Head position for me is neutral looking at a point 30deg up, with my head driving back into the bar (keeps the upper back tight). Now this works for me as my bar position is neither high (think olympic style) or low ( Powerlifters) and my stance quite wide. My hip drive and glute engagement are my weak points so have tried to widen my stance further.

If you have a low bar position and a wide stance your back would be tighter already- the elbows tend to point down more which also helps keep the back tight. (get a barbell and load it a 50% and try it)

Most powerlifters use this technique as some have rightly pointed out it enables them to move more weight (less distance travelled and the hips and glutes take more of the load.)

The squat is in my opinion the most technical lift, and even those that have been doing it for years are still learning things that will help.

I suggest you stip the back to 50% and try new things. You might find that looking down with a low bar position works better for you.

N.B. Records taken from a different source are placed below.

-- ==== Sys2Proof/Syntax.lean ====
section
/-! DEFINITION. The commands of the device as data: operand types, and one constructor for each row of the opcode table. -/

namespace Sys2Proof

/-- A thread identity (R30, c0): 0 to 1,023 an engine thread, cluster * 64 + t; 1,024 + core a Basecamp core. -/
abbrev Tid := Fin 1028
/-- An engine thread: cluster * 64 + t. -/
abbrev Eid := Fin 1024
/-- A function number (R432). -/
abbrev Fid := Fin 1024
/-- A queue number (R94). -/
abbrev Qid := Fin 65536
/-- A fabric port. -/
abbrev Pid := Fin 64
/-- A host port. -/
abbrev Hid := Fin 4
/-- An engine or DMA cluster. -/
abbrev Clu := Fin 16
/-- A message slot (R168). -/
abbrev Sid := Fin 65536
/-- A device identity: group and member. -/
abbrev DevId := BitVec 18
/-- An endpoint: device in [27:10], function in [9:0]. -/
abbrev Endp := BitVec 28
/-- A collective context (R250). -/
abbrev Cid := Fin 4096
/-- An interrupt target (R440). -/
abbrev Tgt := Fin 1025
/-- The 28-bit extension of an instruction slot (R40, R82). -/
abbrev Ext := BitVec 28

/-- Format A of R38. -/
structure FmtA where
  wd : BitVec 5
  wa : BitVec 5
  wb : BitVec 5
  guard : BitVec 4
  fn : BitVec 9
deriving DecidableEq, Repr

/-- Format I of R38. -/
structure FmtI where
  wd : BitVec 5
  wa : BitVec 5
  guard : BitVec 4
  imm : BitVec 14
deriving DecidableEq, Repr

/-- Format W of R38. -/
structure FmtW where
  wd : BitVec 5
  imm : BitVec 23
deriving DecidableEq, Repr

/-- Format B of R38. -/
structure FmtB where
  guard : BitVec 4
  off : BitVec 24
deriving DecidableEq, Repr

/-- What a read of an ECC memory meets (R481): no error, a correctable one, an uncorrectable one. -/
inductive Ecc where | none | ce | ue
deriving DecidableEq, Repr

/-- How a read that the device issued ends (R429): data, little-endian, with the poison mark; or an error completion. -/
inductive Cpl where
  | ok (data : Nat) (poison : Bool)
  | err
deriving DecidableEq, Repr

/-- A cell (R294): its 128-bit header and its 64-byte payload, byte k in bits [8k+7:8k]. -/
structure Cell where
  hdr : BitVec 128
  pay : BitVec 512
deriving DecidableEq, Repr

/-- The requester of a register access (R516, R595): the physical function of mailbox number m (R507), a virtual function,
a Basecamp core, or the debug port. -/
inductive Req where
  | pf (m : Fin 8)
  | vf (fn : Fid)
  | bcp
  | dbg
deriving DecidableEq, Repr

/-- Where a register access of the host or the debug port goes: the register space, a function's BAR4 or its configuration
space (R426, R436), or, from the debug port, the scratch of a cluster or Basecamp's SRAM, as 16 (R492). -/
inductive RegAcc where
  | bar0 (r : Req)
  | bar4 (fn : Fid)
  | cfg (fn : Fid)
  | mem (c : Fin 17)
deriving DecidableEq, Repr

/-- A memory that caches a copy held elsewhere (R481): the instruction memory and the L1 TLBs of a cluster, its untagged
partition, the L2 TLB, the walk cache, the window cache, the descriptor cache. -/
inductive CacheMem where
  | imem (c : Clu)
  | l1i (c : Clu)
  | l1d (c : Clu)
  | part (c : Clu)
  | l2
  | walk
  | window
  | descriptor
deriving DecidableEq, Repr

/-- What a scrub step reads (R484): the next word of the Depot's pass; or on-die, a word of a cluster's scratch or of
Basecamp's SRAM (16), entry `k` of a caching memory, a word of another memory, or the last word of the pass. -/
inductive ScrubAt where
  | depot
  | scratch (c : Fin 17) (word : BitVec 20)
  | cache (m : CacheMem) (k : Nat)
  | other
  | passEnd
deriving DecidableEq, Repr

/-- A write of DMA_CTR_ADD (R456): who writes, and the value. -/
structure CtrAddW where
  rq : Req
  value : BitVec 48
deriving DecidableEq, Repr

/-- A place in a function's BAR2 (R436). -/
structure Bar2 where
  fn : Fid
  off : BitVec 24
deriving DecidableEq, Repr

/-- What the CRC-64 of a received frame shows (R359, R360). -/
inductive Crc where | good | stomped | corrupt
deriving DecidableEq, Repr

/-- A received frame but for its body: the header of R358, the HOLD words before the CRC-64, the CRC-64, the physical lanes
with an uncorrectable codeword that no earlier frame has met, and whether it holds flagged words of one that an earlier frame
met (R385, R394). -/
structure FrameHdr where
  hdr : BitVec 128
  holds : Nat
  crc : BitVec 64
  uncorr : BitVec 4
  flagged : Bool := false
deriving DecidableEq, Repr

/-- A DATA frame as received, with its cells. Bit i of `early` says that cell i stood at its output before the frame's verdict
(R370). -/
structure DataFrame where
  hdr : FrameHdr
  cells : List Cell
  early : BitVec 8
deriving DecidableEq, Repr

/-- A CONTROL frame as received: word Ck of R380 is bits [64k + 63 : 64k] of the body. -/
structure CtlFrame where
  hdr : FrameHdr
  body : BitVec 512
deriving DecidableEq, Repr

By the way if you a pad ignore everything I've said and ask yourself why your such a pussy


----------



## Dirk McQuickly (Dec 29, 2010)

-dionysus- said:


> This is a complex one and all depending on your technique, body shape flexibility and goals.
> 
> Head position for me is neutral looking at a point 30deg up, with my head driving back into the bar (keeps the upper back tight). Now this works for me as my bar position is neither high (think olympic style) or low ( Powerlifters) and my stance quite wide. My hip drive and glute engagement are my weak points so have tried to widen my stance further.
> 
> ...


excuse me?


----------



## Fatstuff (Mar 2, 2010)

chilli said:


> excuse me?


i read that bit 3 times and still dont get the first half lol


----------



## -dionysus- (May 29, 2011)

LOL.

There are whole books written on the squat and I have to remember that not everyone is obsessed with the squat.

High bar/low bar refers to where you place the bar on your back. Olympic lifters style lifters tend to go high bar, powerlifters low bar. The bar position affects your form, there are so many variables and you should try new things if your squat stalls.

I posted this before It's from a twitter chat a couple of weeks ago with Dave Tate from elitefts - if you want to get strong well worth a visit if you've not done so before.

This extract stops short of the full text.